A rockabilly raver, a reissue of a transgender soul star, a First Persons Arts highlight, plus Blitzen Trapper and the return of N.E.R.D.

Jackie Shane in 1967.
Jackie Shane in 1967.Read moreCourtesy of the Numero Group.

JD McPherson. The Oklahoma-born former schoolteacher whose third album, the new Undivided Heart & Soul, feels like less of an homage to vintage 1950s rockabilly and film noir archetypes and more of a living, breathing, swinging celebration of the rock-and-roll spirit that animates his soul. With Nicole Atkins.

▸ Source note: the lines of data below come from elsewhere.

-- ==== Sys2Proof/Tests/Slice0.lean ====
section
/-!
SUPPORT. Tests: terms that are no words, a word of each form written out from the encoding tables of spec/, one-step results
worked by hand from the rules or given as worked examples of spec/, and a witness for the hypotheses of each statement.
-/

namespace Sys2Proof.Tests

open Sys2Proof Sys2Proof.Machine

set_option maxRecDepth 20000
set_option Elab.async false

/-! ## Terms that stand for no word (R101 to R106) -/

def v (n : Nat) : Opd := .v (.dir (BitVec.ofNat 7 n))
def sr (n : Nat) : Opd := .s (BitVec.ofNat 6 n)
def pr (n : Nat) : Opd := .p (BitVec.ofNat 3 n)
def kr (n : Nat) : Opd := .k (BitVec.ofNat 4 n)
def no : Opd := .none

/-- Operands with no guard and no immediate. -/
def ops (d a b c : Opd) (m : Nat) : Ops := ⟨Guard.none, d, a, b, c, BitVec.ofNat 16 m, 0⟩

/-- A well-formed instruction, and the same with one field that its entry does not allow, for each check. -/
def illFormed : List Instr :=
  [.iadd (ops (v 8) (sr 4) (v 12) no 0),                                     -- an S operand with its kind bit clear
   .iadd (ops (v 8) (v 3) (v 12) no 0x0400),                                 -- a 64-bit source at an odd register
   .iadd { ops (v 8) (v 4) (v 12) no 0 with imm := 1 },                      -- an immediate in a 64-bit form
   .iaddImm { ops (v 8) (v 4) no no 0 with imm := 0x100000000 },             -- 33 bits in a 96-bit form
   .ld { ops (v 8) (v 4) no no 0 with imm := 0x8000 },                       -- an offset that is not sign-extended
   .nop (ops no no no no 1),                                                 -- a NOP that is not the NOP term
   .iadd (ops (v 8) (v 4) (v 12) no 1),                                      -- a reserved MOD bit
   .iadd { ops (sr 8) (sr 4) (sr 12) no 0xE000 with g := ⟨1, false⟩ },       -- a guard on a scalar form
   .iadd (ops (v 8) (v 4) (v 12) (v 1) 0),                                   -- an operand in a field that the entry has not
   .dieReset 0]                                                                -- an event

theorem test_ill_formed_terms_are_refused : illFormed.all (fun i => !i.wellFormed) = true := by decide

/-- The well-formed neighbours of those terms. -/
def wellFormedNeighbours : List Instr :=
  [.iadd (ops (v 8) (v 4) (v 12) no 0), .iadd (ops (v 8) (v 4) (v 12) no 0x0400), .iaddImm { ops (v 8) (v 4) no no 0 with imm := 1 },
   .ld { ops (v 8) (v 4) no no 0 with imm := 0xFFFF8000 }, .nop (ops no no no no 0), .iadd (ops (sr 8) (sr 4) (sr 12) no 0xE000)]

theorem test_their_neighbours_are_words : wellFormedNeighbours.all Instr.wellFormed = true := by decide

def h0 : Half := ⟨.fmul, ops (v 8) (v 9) (v 10) no 0⟩
def h1 : Half := ⟨.iadd, ops (v 20) (v 23) (v 24) no 0⟩

/-- Pairs that break one of R106's rules each. -/
def illPairs : List (Half × Half) :=
  [(h1, h1),                                                                 -- both of class 0
   (⟨.rng, ops (v 8) no no no 0⟩, h1),                                       -- an operation kept out of pairs
   (⟨.fmul, ops (v 8) (sr 9) (v 10) no 0x4000⟩, h1),                         -- a scalar source
   (⟨.fmul, ops (v 8) (.v (.idx 0 9)) (v 10) no 0⟩, h1),                     -- an indexed register
   (⟨.fmul, ops (v 8) (v 23) (v 24) no 0⟩, h1),                              -- two shared source registers
   (⟨.fmul, ops (v 8) (v 9) (v 11) no 0⟩, h1),                               -- sources 11 and 23 in one bank
   (⟨.fmul, ops (v 20) (v 9) (v 10) no 0⟩, h1),                              -- one register written by both
   (h0, ⟨.mov, ops (.x 1) (v 9) no no 0x1000⟩),                              -- a MOV half with an X register
   (⟨.ld, ops (v 8) (v 9) no no 0⟩, h1)]                                     -- an operation of another class

theorem test_ill_pairs_are_refused : illPairs.all (fun p => !(Instr.pairWord p.1 p.2).wellFormed) = true := by decide
theorem test_a_pair_is_a_word : (Instr.pairWord h0 h1).wellFormed = true := by decide

/-! ## A word of each form (R99, R100, R108, and the encoding tables of each class) -/

/-- A word written out field by field: opcode, LEN, the fields D, A, B and C, MOD and the immediate; no guard is GI 7. And
what it stands for. -/
structure Written where
  op : Nat
  len : Nat
  d : Nat
  a : Nat
  b : Nat
  c : Nat
  m : Nat
  imm : Nat
  con : Ops → Instr
  D : Opd
  A : Opd
  B : Opd
  C : Opd

def Written.word (w : Written) : Nat :=
  w.len + w.op * 2 ^ 2 + 7 * 2 ^ 12 + w.d * 2 ^ 16 + w.a * 2 ^ 24 + w.b * 2 ^ 32 + w.c * 2 ^ 40 + w.m * 2 ^ 48 + w.imm * 2 ^ 64

def Written.instr (w : Written) : Instr := w.con { ops w.D w.A w.B w.C w.m with imm := BitVec.ofNat 64 w.imm }

/-- The word decodes to what it stands for, and is its encoding. -/
def Written.right (w : Written) : Bool :=
  decodeWord w.word == some w.instr && (w.con (ops no no no no 0) == Instr.nop Ops.nop || w.con (ops no no no no 0) == Instr.nop96 Ops.nop
    || w.con (ops no no no no 0) == Instr.nop128 Ops.nop || encode w.instr == w.word)

def words0a : List Written := [
  ⟨0x001, 0, 4, 8, 0, 0, 0, 0, .mov, v 4, v 8, no, no⟩,
  ⟨0x002, 1, 4, 0, 0, 0, 0, 9, .movi, v 4, no, no, no⟩,
  ⟨0x003, 2, 4, 0, 0, 0, 0, 9, .movw, v 4, no, no, no⟩,
  ⟨0x004, 0, 4, 8, 12, 0, 0, 0, .iadd, v 4, v 8, v 12, no⟩,
  ⟨0x004, 1, 4, 8, 0, 0, 0, 9, .iaddImm, v 4, v 8, no, no⟩,
  ⟨0x005, 0, 4, 8, 12, 0, 0, 0, .isub, v 4, v 8, v 12, no⟩,
  ⟨0x005, 1, 4, 8, 0, 0, 0, 9, .isubImm, v 4, v 8, no, no⟩,
  ⟨0x006, 0, 4, 8, 12, 5, 0, 0, .iaddc, v 4, v 8, v 12, pr 5⟩,
  ⟨0x006, 1, 4, 8, 0, 5, 0, 9, .iaddcImm, v 4, v 8, no, pr 5⟩,
  ⟨0x007, 0, 4, 8, 12, 5, 0, 0, .isubb, v 4, v 8, v 12, pr 5⟩,
  ⟨0x007, 1, 4, 8, 0, 5, 0, 9, .isubbImm, v 4, v 8, no, pr 5⟩,
  ⟨0x008, 0, 4, 8, 12, 0, 0, 0, .iadds, v 4, v 8, v 12, no⟩,
  ⟨0x008, 1, 4, 8, 0, 0, 0, 9, .iaddsImm, v 4, v 8, no, no⟩,
  ⟨0x009, 0, 4, 8, 12, 0, 0, 0, .imul, v 4, v 8, v 12, no⟩,
  ⟨0x009, 1, 4, 8, 0, 0, 0, 9, .imulImm, v 4, v 8, no, no⟩,
  ⟨0x00A, 0, 4, 8, 12, 0, 0, 0, .imulh, v 4, v 8, v 12, no⟩,
  ⟨0x00A, 1, 4, 8, 0, 0, 0, 9, .imulhImm, v 4, v 8, no, no⟩,
  ⟨0x00B, 0, 4, 8, 12, 16, 0, 0, .imad, v 4, v 8, v 12, v 16⟩,
  ⟨0x00B, 1, 4, 8, 0, 16, 0, 9, .imadImm, v 4, v 8, no, v 16⟩,
  ⟨0x00C, 0, 4, 8, 12, 16, 0, 0, .imadw, v 4, v 8, v 12, v 16⟩]

theorem test_decode_words0a : words0a.all Written.right = true := by decide

def words0b : List Written := [
  ⟨0x00C, 1, 4, 8, 0, 16, 0, 9, .imadwImm, v 4, v 8, no, v 16⟩,
  ⟨0x00D, 0, 4, 8, 12, 0, 0, 0, .imin, v 4, v 8, v 12, no⟩,
  ⟨0x00D, 1, 4, 8, 0, 0, 0, 9, .iminImm, v 4, v 8, no, no⟩,
  ⟨0x00E, 0, 4, 8, 12, 0, 0, 0, .imax, v 4, v 8, v 12, no⟩,
  ⟨0x00E, 1, 4, 8, 0, 0, 0, 9, .imaxImm, v 4, v 8, no, no⟩,
  ⟨0x00F, 0, 4, 8, 0, 0, 0, 0, .iabs, v 4, v 8, no, no⟩,
  ⟨0x010, 0, 4, 8, 0, 0, 0, 0, .ineg, v 4, v 8, no, no⟩,
  ⟨0x011, 0, 1, 8, 12, 0, 0, 0, .icmp, pr 1, v 8, v 12, no⟩,
  ⟨0x011, 1, 1, 8, 0, 0, 0, 9, .icmpImm, pr 1, v 8, no, no⟩,
  ⟨0x012, 0, 4, 8, 12, 5, 0, 0, .isel, v 4, v 8, v 12, pr 5⟩,
  ⟨0x012, 1, 4, 8, 0, 5, 0, 9, .iselImm, v 4, v 8, no, pr 5⟩,
  ⟨0x013, 0, 4, 8, 12, 0, 0, 0, .shl, v 4, v 8, v 12, no⟩,
  ⟨0x013, 1, 4, 8, 0, 0, 0, 9, .shlImm, v 4, v 8, no, no⟩,
  ⟨0x014, 0, 4, 8, 12, 0, 0, 0, .shr, v 4, v 8, v 12, no⟩,
  ⟨0x014, 1, 4, 8, 0, 0, 0, 9, .shrImm, v 4, v 8, no, no⟩,
  ⟨0x015, 0, 4, 8, 12, 0, 0, 0, .sar, v 4, v 8, v 12, no⟩,
  ⟨0x015, 1, 4, 8, 0, 0, 0, 9, .sarImm, v 4, v 8, no, no⟩,
  ⟨0x016, 0, 4, 8, 12, 0, 0, 0, .rotl, v 4, v 8, v 12, no⟩,
  ⟨0x016, 1, 4, 8, 0, 0, 0, 9, .rotlImm, v 4, v 8, no, no⟩,
  ⟨0x017, 0, 4, 8, 12, 0, 0, 0, .andL, v 4, v 8, v 12, no⟩]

Sunday at World Cafe Live.

Jackie Shane, Any Other Way. The excellent Numero reissue label has outdone itself with this double-disc collection calling attention to Jackie Shane, the fabulous transgender 1960s soul singer who found fame in Toronto before returning to her hometown of Nashville (where she still lives) and vanishing from public view in the 1970s.

Nadya Tolokonnikova of Pussy Riot. The Russian dissident who was jailed by Vladimir Putin's government after she and her balaclava-wearing bandmates performed their "Punk Rock Prayer" inside a Russian Orthodox church in 2012 presents "The Price of Protest" as part of the First Person Arts Festival. With Applied Mechanics. Monday at First Unitarian Church.

N.E.R.D. featuring Rihanna, "Lemon." The first single from the reunited Pharrell Williams and Chad Hugo-led rock and funk band iteration of their Neptunes production team puts a certain Barbadian pop superstar to work as a rapper, and also as a barber in an opening interlude in which she shaves the head of can't-take-your-eyes-off-her dancer Mette Towley.

Blitzen Trapper. The veteran Portland, Ore., band's new album, Wild & Reckless, is adapted from a rock opera that leader Eric Earley wrote (it was produced by Portland Center Stage this year). It tells a tale about a Bonnie-and-Clyde-style love-on-the-run romance, but the music stands on its own and captures the underrated Pacific Northwesterners putting their narrative skills to work on songs that echo traces of Neil Young and Gram Parsons. Lily Hiatt opens. Monday at Johnny Brenda's.